* YOUR ASSIGNMENT: Begin at the line containing "Nat.testBit_lt_two_pow (lt_of_lt_of_le hn" in the data below and go on through the line containing "simp only [exec, execSetdisc, setterField, place]", repeating each line exactly; include both ends and no other line.

(Saved data entries)
══════════════════════════════
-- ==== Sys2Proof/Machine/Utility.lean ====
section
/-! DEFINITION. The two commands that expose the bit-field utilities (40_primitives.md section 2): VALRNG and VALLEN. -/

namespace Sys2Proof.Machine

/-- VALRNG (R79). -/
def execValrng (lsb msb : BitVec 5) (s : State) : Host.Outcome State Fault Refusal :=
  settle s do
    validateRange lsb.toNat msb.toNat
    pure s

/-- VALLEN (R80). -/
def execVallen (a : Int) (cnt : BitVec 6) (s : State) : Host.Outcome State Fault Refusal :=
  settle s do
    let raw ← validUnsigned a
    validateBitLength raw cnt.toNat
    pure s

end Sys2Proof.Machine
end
══════════════════════════════
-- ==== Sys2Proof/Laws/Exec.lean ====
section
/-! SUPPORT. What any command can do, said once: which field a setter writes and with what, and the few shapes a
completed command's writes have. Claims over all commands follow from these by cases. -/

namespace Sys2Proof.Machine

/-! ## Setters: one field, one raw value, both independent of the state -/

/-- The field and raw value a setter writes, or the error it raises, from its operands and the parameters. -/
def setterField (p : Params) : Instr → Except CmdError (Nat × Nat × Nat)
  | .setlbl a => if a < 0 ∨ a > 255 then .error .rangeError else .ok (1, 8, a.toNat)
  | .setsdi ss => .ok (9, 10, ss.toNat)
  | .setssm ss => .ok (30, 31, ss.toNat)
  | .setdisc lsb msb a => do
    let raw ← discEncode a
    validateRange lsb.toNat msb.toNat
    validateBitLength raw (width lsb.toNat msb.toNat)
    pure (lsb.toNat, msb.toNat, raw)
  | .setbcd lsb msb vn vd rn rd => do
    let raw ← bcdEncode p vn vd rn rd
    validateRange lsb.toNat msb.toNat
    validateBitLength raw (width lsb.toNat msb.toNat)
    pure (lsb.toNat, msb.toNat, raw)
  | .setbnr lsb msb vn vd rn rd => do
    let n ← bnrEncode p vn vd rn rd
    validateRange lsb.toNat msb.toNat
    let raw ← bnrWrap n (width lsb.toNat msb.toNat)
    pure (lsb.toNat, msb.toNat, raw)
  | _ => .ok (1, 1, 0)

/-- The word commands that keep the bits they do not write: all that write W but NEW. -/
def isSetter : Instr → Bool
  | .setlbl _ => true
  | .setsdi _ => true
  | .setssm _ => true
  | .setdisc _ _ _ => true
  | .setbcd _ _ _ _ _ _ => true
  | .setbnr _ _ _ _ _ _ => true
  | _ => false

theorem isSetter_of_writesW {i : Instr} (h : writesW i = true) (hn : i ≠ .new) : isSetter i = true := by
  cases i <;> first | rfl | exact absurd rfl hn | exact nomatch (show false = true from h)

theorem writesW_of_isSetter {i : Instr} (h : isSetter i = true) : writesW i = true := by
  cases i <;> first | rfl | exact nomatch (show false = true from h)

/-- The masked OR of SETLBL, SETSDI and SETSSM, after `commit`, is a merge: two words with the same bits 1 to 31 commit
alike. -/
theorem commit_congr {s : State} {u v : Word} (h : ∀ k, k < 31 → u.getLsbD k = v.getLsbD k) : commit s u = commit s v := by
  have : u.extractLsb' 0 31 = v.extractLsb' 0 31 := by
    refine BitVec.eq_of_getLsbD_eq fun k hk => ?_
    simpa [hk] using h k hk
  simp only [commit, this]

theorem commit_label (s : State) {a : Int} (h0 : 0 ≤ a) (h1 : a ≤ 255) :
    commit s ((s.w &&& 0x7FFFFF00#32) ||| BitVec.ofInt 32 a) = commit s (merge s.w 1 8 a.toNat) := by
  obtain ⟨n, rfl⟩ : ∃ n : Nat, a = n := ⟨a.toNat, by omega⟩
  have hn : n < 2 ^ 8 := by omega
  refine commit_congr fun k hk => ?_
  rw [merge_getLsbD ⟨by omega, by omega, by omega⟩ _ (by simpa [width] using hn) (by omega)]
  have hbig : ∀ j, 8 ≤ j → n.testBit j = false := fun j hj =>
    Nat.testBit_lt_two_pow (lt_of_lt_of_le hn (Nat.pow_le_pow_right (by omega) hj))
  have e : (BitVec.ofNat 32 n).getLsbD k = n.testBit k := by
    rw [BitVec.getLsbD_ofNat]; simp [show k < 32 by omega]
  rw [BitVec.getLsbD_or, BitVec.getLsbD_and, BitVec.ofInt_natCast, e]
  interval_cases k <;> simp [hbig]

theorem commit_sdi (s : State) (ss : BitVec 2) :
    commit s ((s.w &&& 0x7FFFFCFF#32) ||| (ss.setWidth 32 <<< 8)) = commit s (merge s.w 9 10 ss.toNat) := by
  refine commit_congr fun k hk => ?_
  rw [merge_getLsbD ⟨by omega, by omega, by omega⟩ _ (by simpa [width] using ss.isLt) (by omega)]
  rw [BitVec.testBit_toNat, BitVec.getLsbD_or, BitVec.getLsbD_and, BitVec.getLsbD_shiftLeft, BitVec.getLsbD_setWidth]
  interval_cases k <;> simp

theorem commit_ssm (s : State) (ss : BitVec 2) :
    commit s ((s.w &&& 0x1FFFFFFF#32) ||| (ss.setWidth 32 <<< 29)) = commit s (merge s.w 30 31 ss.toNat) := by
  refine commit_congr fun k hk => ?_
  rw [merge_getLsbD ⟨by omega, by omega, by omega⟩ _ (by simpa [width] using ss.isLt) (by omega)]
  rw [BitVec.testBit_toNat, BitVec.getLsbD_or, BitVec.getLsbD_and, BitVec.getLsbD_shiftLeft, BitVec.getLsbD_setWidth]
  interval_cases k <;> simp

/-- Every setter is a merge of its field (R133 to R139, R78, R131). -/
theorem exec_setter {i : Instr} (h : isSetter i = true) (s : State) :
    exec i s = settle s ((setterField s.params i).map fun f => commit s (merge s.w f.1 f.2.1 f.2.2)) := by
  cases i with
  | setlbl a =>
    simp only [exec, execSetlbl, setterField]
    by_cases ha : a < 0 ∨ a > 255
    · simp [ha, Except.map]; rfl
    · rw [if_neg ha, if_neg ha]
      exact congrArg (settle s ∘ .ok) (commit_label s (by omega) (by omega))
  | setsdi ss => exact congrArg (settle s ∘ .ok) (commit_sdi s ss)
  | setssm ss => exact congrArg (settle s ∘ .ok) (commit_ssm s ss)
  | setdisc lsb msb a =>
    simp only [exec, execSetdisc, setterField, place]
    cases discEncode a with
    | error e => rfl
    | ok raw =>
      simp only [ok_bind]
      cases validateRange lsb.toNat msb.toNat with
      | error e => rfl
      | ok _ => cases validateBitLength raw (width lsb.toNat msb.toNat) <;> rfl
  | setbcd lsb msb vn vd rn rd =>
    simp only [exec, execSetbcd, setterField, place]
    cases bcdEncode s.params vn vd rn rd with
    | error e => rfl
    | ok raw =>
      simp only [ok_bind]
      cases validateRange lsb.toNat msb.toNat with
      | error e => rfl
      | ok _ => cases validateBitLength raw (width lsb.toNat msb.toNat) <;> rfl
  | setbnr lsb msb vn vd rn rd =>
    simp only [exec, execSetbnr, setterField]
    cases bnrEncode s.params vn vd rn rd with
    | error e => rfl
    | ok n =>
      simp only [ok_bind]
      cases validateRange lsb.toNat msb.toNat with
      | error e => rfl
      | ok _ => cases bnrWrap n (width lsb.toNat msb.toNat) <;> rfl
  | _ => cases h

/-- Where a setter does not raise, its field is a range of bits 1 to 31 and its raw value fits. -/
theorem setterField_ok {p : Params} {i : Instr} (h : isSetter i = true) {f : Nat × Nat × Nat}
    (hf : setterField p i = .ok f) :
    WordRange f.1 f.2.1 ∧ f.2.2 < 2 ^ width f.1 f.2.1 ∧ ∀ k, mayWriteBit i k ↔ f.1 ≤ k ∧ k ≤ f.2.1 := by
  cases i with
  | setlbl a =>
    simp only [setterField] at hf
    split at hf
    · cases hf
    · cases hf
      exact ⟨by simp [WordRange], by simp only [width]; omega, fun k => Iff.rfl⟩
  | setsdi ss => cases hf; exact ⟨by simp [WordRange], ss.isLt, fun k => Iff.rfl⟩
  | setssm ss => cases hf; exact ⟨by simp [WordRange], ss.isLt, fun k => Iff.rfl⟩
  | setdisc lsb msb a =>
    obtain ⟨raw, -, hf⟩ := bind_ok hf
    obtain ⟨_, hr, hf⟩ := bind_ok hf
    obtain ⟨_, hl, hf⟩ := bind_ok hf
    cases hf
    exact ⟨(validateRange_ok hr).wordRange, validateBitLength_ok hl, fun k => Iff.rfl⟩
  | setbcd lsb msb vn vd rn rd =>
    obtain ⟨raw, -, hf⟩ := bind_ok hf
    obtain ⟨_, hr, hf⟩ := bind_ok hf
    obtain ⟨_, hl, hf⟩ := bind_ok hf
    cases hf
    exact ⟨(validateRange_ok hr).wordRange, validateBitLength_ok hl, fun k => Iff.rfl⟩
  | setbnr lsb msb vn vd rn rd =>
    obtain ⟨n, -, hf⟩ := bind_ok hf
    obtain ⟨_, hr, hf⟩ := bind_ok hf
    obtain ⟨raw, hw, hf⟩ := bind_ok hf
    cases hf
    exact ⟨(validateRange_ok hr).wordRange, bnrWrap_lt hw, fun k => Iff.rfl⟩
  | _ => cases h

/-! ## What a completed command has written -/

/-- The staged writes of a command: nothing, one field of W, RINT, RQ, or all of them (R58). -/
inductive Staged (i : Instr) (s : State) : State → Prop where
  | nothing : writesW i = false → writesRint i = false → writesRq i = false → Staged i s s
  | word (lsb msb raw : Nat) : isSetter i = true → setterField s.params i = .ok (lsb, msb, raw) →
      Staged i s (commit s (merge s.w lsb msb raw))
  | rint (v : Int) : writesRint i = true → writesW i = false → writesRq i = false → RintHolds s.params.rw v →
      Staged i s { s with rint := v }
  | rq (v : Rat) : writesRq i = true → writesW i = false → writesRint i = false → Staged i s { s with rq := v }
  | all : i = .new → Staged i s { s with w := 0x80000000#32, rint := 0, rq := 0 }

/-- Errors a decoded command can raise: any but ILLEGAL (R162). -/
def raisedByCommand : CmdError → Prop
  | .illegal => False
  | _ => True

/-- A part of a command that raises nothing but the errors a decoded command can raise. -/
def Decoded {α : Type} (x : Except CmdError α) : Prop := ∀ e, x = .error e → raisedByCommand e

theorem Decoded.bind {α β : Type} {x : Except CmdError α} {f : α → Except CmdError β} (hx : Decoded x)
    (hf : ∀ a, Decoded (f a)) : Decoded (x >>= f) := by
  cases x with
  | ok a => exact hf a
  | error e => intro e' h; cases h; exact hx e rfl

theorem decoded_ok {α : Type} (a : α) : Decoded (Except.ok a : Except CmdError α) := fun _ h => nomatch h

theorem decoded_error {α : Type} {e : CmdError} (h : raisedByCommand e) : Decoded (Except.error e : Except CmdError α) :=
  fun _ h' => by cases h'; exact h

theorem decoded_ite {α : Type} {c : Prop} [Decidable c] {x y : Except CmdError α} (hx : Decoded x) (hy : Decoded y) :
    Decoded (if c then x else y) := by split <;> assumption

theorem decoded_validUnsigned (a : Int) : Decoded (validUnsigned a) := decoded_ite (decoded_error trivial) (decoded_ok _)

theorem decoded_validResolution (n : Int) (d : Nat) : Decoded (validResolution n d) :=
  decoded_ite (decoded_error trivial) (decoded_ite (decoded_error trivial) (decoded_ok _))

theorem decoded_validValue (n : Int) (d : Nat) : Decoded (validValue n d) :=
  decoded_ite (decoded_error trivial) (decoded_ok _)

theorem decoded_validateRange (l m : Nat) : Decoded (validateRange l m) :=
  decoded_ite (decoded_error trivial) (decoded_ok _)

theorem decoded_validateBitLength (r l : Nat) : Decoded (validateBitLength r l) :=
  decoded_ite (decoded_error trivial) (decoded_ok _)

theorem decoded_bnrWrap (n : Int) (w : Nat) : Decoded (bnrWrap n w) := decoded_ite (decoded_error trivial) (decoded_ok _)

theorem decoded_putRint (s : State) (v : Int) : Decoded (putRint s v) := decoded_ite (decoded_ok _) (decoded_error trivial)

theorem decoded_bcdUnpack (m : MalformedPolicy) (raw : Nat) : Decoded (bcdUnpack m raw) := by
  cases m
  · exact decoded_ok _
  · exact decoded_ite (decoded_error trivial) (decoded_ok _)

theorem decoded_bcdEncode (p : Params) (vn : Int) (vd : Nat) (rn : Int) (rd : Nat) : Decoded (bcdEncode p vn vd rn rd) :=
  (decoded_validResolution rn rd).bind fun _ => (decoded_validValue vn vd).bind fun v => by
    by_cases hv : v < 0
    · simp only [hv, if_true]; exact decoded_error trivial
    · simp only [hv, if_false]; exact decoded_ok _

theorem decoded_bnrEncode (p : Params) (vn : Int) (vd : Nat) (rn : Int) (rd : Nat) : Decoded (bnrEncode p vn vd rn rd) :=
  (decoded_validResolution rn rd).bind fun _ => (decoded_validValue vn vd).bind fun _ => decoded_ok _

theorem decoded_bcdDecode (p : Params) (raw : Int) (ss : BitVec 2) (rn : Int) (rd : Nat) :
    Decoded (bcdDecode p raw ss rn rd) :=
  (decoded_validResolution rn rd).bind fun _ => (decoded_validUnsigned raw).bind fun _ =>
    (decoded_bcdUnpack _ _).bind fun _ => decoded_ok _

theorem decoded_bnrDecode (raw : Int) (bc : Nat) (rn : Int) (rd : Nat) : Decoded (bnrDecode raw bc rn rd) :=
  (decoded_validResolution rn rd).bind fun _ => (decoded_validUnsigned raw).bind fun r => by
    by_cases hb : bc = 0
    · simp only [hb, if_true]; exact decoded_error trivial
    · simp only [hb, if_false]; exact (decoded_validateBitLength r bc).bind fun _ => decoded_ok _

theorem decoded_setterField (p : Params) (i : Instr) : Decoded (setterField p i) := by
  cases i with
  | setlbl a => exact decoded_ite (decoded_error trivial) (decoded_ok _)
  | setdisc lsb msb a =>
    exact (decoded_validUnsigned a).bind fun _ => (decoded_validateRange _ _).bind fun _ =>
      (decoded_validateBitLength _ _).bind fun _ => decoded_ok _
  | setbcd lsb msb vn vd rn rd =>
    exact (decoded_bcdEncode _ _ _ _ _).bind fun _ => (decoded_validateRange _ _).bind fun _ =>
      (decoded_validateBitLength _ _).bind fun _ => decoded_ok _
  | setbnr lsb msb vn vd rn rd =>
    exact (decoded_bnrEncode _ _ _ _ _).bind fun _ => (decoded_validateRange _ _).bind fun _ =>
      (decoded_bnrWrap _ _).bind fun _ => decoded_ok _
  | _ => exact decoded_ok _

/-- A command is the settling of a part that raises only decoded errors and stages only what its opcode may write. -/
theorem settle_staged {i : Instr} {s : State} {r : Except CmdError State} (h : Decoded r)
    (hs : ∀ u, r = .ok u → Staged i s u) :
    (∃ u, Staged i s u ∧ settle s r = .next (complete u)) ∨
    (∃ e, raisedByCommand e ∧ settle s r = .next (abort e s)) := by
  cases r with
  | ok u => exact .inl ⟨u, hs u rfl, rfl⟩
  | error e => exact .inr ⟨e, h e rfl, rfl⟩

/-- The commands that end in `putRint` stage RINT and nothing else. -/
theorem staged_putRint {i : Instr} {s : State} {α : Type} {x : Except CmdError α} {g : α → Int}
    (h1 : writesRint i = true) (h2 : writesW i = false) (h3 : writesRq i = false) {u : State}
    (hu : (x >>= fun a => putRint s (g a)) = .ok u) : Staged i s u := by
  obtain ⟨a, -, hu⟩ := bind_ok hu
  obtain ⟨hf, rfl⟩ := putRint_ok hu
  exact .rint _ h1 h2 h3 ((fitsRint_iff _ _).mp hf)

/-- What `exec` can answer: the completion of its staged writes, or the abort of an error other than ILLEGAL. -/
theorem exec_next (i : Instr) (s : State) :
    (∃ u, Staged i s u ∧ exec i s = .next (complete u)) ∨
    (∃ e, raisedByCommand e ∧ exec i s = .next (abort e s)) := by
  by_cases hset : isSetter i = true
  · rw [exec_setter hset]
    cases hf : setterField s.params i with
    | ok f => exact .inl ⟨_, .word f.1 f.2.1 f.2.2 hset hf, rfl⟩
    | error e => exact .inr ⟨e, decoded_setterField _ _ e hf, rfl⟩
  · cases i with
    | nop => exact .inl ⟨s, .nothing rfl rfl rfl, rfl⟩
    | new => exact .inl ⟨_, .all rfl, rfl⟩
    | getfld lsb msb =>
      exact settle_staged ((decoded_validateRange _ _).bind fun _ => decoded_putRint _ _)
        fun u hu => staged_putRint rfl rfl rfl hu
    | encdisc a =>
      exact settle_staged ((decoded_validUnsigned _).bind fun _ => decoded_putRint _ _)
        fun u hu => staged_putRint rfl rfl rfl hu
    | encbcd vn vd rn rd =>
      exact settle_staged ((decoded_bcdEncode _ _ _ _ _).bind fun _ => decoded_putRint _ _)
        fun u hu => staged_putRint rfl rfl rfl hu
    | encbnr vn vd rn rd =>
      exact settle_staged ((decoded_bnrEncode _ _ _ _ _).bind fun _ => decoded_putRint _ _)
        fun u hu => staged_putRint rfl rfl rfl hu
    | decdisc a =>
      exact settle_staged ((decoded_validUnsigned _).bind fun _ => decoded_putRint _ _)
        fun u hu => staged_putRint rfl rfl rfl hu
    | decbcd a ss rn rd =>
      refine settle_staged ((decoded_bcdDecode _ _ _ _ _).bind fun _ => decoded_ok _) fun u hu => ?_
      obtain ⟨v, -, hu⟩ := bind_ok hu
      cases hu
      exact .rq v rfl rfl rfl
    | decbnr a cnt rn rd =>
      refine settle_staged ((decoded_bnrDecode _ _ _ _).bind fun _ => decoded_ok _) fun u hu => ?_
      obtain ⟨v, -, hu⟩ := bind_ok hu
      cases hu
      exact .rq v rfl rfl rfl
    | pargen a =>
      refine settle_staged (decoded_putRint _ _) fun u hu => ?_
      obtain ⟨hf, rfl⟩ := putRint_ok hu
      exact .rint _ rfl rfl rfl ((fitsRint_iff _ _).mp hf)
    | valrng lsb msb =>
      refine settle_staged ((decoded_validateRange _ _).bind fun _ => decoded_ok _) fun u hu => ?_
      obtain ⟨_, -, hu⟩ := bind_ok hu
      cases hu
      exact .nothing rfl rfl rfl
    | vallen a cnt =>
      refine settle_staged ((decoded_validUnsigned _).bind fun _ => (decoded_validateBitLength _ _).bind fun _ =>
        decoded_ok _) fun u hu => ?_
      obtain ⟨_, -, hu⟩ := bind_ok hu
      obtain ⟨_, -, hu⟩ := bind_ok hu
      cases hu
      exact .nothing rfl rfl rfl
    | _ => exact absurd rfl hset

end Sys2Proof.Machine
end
══════════════════════════════
* SOLUTION TO THIS EXERCISE:
    Nat.testBit_lt_two_pow (lt_of_lt_of_le hn (Nat.pow_le_pow_right (by omega) hj))
  have e : (BitVec.ofNat 32 n).getLsbD k = n.testBit k := by
    rw [BitVec.getLsbD_ofNat]; simp [show k < 32 by omega]
  rw [BitVec.getLsbD_or, BitVec.getLsbD_and, BitVec.ofInt_natCast, e]
  interval_cases k <;> simp [hbig]

theorem commit_sdi (s : State) (ss : BitVec 2) :
    commit s ((s.w &&& 0x7FFFFCFF#32) ||| (ss.setWidth 32 <<< 8)) = commit s (merge s.w 9 10 ss.toNat) := by
  refine commit_congr fun k hk => ?_
  rw [merge_getLsbD ⟨by omega, by omega, by omega⟩ _ (by simpa [width] using ss.isLt) (by omega)]
  rw [BitVec.testBit_toNat, BitVec.getLsbD_or, BitVec.getLsbD_and, BitVec.getLsbD_shiftLeft, BitVec.getLsbD_setWidth]
  interval_cases k <;> simp

theorem commit_ssm (s : State) (ss : BitVec 2) :
    commit s ((s.w &&& 0x1FFFFFFF#32) ||| (ss.setWidth 32 <<< 29)) = commit s (merge s.w 30 31 ss.toNat) := by
  refine commit_congr fun k hk => ?_
  rw [merge_getLsbD ⟨by omega, by omega, by omega⟩ _ (by simpa [width] using ss.isLt) (by omega)]
  rw [BitVec.testBit_toNat, BitVec.getLsbD_or, BitVec.getLsbD_and, BitVec.getLsbD_shiftLeft, BitVec.getLsbD_setWidth]
  interval_cases k <;> simp

/-- Every setter is a merge of its field (R133 to R139, R78, R131). -/
theorem exec_setter {i : Instr} (h : isSetter i = true) (s : State) :
    exec i s = settle s ((setterField s.params i).map fun f => commit s (merge s.w f.1 f.2.1 f.2.2)) := by
  cases i with
  | setlbl a =>
    simp only [exec, execSetlbl, setterField]
    by_cases ha : a < 0 ∨ a > 255
    · simp [ha, Except.map]; rfl
    · rw [if_neg ha, if_neg ha]
      exact congrArg (settle s ∘ .ok) (commit_label s (by omega) (by omega))
  | setsdi ss => exact congrArg (settle s ∘ .ok) (commit_sdi s ss)
  | setssm ss => exact congrArg (settle s ∘ .ok) (commit_ssm s ss)
  | setdisc lsb msb a =>
    simp only [exec, execSetdisc, setterField, place]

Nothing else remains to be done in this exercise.